§ REQUIRED WORK: Copy each line from the data that has the word "resyncNow" in it.

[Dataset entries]

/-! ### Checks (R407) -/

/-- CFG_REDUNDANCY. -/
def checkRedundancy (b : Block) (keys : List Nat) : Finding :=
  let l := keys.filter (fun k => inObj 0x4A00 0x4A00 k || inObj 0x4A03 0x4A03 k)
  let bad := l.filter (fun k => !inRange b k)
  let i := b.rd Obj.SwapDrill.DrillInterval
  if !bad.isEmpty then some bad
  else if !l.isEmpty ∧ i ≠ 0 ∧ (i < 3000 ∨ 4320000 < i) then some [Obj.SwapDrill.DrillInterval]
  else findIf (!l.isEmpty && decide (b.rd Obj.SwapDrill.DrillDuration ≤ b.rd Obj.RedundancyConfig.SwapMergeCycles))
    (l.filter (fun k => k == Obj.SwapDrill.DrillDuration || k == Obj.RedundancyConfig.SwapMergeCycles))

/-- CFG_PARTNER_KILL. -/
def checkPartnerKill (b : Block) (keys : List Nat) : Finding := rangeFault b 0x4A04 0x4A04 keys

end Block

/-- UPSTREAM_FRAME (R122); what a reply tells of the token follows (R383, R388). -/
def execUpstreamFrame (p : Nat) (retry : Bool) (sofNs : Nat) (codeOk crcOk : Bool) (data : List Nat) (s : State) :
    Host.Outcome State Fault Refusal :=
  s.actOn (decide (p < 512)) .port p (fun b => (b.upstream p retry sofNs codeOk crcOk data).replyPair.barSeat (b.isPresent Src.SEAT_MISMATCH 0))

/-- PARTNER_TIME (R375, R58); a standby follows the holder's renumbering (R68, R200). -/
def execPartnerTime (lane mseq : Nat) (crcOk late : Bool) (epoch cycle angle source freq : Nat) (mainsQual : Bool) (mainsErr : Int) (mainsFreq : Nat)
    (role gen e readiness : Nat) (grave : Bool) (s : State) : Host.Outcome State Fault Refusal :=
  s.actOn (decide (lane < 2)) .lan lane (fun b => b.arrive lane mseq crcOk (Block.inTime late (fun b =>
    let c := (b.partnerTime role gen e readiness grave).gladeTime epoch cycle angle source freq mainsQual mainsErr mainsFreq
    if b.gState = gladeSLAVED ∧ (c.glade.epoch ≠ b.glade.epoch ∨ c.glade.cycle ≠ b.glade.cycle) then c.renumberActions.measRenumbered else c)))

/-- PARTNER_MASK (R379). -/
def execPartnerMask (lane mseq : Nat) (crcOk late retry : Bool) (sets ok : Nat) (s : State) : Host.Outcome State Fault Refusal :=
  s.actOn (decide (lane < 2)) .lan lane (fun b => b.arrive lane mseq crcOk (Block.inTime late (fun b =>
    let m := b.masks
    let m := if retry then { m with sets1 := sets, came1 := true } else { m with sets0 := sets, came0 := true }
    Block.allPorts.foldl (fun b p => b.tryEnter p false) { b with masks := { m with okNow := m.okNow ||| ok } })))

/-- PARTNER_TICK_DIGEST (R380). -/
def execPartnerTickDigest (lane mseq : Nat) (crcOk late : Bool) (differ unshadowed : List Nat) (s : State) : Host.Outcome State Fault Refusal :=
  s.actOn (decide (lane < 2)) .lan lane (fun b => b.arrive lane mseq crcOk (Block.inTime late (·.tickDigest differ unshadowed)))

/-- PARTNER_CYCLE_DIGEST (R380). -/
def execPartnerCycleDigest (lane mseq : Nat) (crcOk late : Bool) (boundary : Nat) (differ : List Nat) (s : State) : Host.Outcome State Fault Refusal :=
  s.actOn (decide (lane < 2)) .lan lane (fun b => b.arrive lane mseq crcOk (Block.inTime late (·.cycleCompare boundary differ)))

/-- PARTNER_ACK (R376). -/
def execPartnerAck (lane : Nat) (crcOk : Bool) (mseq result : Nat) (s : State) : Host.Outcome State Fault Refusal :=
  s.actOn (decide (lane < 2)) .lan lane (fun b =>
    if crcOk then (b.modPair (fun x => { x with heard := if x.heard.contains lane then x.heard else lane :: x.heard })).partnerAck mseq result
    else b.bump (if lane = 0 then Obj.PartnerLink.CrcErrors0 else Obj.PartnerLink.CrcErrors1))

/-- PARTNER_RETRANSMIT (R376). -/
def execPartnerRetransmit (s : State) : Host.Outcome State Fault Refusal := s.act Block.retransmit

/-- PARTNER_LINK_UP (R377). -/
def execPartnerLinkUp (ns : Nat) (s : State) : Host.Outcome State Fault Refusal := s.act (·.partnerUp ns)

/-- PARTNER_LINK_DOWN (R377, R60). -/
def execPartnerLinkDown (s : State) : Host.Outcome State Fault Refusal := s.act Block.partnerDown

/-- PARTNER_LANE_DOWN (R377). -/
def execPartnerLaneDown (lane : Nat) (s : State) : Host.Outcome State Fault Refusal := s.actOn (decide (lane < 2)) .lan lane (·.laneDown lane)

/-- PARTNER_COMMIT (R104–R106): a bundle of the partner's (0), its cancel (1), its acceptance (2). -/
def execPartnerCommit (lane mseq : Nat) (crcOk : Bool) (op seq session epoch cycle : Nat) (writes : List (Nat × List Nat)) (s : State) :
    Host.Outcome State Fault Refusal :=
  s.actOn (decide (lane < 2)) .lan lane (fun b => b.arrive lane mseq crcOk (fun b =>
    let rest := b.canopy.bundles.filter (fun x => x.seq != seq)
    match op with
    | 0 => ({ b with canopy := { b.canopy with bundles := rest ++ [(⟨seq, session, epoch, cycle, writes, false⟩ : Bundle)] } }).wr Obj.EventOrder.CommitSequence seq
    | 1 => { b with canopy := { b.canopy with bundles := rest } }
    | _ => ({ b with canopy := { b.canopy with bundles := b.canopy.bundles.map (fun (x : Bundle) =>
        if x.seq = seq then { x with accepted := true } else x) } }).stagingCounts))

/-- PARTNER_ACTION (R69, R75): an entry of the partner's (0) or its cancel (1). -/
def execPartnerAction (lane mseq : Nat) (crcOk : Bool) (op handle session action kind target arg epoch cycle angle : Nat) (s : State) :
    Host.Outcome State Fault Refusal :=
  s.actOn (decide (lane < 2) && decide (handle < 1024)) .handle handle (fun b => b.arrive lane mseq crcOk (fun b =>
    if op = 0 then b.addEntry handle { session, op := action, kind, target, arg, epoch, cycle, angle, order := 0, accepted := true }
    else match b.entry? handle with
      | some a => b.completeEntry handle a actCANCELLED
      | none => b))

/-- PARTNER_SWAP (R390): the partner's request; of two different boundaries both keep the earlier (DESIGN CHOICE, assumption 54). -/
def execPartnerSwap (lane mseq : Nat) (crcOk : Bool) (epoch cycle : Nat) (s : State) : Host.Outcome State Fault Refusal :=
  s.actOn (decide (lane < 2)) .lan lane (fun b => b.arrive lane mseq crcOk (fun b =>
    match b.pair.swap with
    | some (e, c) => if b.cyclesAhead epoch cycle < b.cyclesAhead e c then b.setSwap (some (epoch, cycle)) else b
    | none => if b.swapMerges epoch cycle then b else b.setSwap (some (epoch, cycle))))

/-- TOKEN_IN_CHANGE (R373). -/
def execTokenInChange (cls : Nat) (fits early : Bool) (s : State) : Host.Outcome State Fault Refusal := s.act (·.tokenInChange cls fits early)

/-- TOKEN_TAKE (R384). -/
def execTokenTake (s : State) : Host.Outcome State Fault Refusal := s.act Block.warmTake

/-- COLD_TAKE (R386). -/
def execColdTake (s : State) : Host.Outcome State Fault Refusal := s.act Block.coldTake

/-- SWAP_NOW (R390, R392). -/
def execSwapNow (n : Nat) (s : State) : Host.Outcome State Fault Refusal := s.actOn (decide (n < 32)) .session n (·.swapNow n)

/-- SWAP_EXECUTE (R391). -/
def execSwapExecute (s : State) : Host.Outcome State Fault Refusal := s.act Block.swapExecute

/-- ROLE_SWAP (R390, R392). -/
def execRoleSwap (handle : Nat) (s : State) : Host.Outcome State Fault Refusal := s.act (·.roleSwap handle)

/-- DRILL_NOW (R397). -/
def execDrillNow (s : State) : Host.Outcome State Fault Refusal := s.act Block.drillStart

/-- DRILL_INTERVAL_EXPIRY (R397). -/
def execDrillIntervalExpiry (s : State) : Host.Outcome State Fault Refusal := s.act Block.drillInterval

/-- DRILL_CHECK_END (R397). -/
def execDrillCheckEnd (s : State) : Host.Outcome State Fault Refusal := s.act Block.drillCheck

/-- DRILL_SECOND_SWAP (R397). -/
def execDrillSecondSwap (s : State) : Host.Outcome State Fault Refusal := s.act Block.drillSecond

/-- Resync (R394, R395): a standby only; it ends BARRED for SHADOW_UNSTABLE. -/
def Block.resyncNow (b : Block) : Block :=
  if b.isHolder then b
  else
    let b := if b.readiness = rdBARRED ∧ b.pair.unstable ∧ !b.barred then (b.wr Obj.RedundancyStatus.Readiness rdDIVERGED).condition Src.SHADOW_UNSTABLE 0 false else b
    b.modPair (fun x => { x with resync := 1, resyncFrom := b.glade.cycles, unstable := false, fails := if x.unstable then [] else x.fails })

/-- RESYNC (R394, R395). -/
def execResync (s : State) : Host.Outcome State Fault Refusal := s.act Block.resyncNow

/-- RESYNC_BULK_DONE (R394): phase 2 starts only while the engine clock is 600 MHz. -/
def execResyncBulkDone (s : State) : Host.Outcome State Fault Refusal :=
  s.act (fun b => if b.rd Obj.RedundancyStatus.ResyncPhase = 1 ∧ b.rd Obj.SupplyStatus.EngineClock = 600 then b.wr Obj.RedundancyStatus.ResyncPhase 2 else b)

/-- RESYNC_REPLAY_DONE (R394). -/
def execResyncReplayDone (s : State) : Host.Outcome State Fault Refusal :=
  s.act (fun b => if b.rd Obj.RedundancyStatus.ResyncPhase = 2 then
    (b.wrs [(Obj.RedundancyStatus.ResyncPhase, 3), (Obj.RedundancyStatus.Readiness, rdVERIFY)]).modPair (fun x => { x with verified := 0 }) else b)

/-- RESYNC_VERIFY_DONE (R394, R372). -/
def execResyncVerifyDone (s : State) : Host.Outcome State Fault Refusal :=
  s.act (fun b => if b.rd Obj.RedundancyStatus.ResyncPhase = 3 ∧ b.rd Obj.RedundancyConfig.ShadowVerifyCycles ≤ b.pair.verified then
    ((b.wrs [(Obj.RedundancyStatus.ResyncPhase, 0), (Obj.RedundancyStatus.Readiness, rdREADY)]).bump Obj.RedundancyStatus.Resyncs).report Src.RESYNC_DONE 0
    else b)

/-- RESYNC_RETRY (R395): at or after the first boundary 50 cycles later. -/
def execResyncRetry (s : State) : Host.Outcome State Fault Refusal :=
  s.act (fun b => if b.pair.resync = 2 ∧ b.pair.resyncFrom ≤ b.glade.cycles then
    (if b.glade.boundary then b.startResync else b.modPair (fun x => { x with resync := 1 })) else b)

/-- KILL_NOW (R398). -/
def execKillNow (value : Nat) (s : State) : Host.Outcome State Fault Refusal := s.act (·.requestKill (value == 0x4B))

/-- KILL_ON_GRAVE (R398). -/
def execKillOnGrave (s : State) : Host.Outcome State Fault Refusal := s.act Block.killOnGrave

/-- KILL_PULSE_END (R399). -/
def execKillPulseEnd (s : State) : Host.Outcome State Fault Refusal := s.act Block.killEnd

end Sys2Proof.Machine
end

§ ANSWER BELOW:
def Block.resyncNow (b : Block) : Block :=
def execResync (s : State) : Host.Outcome State Fault Refusal := s.act Block.resyncNow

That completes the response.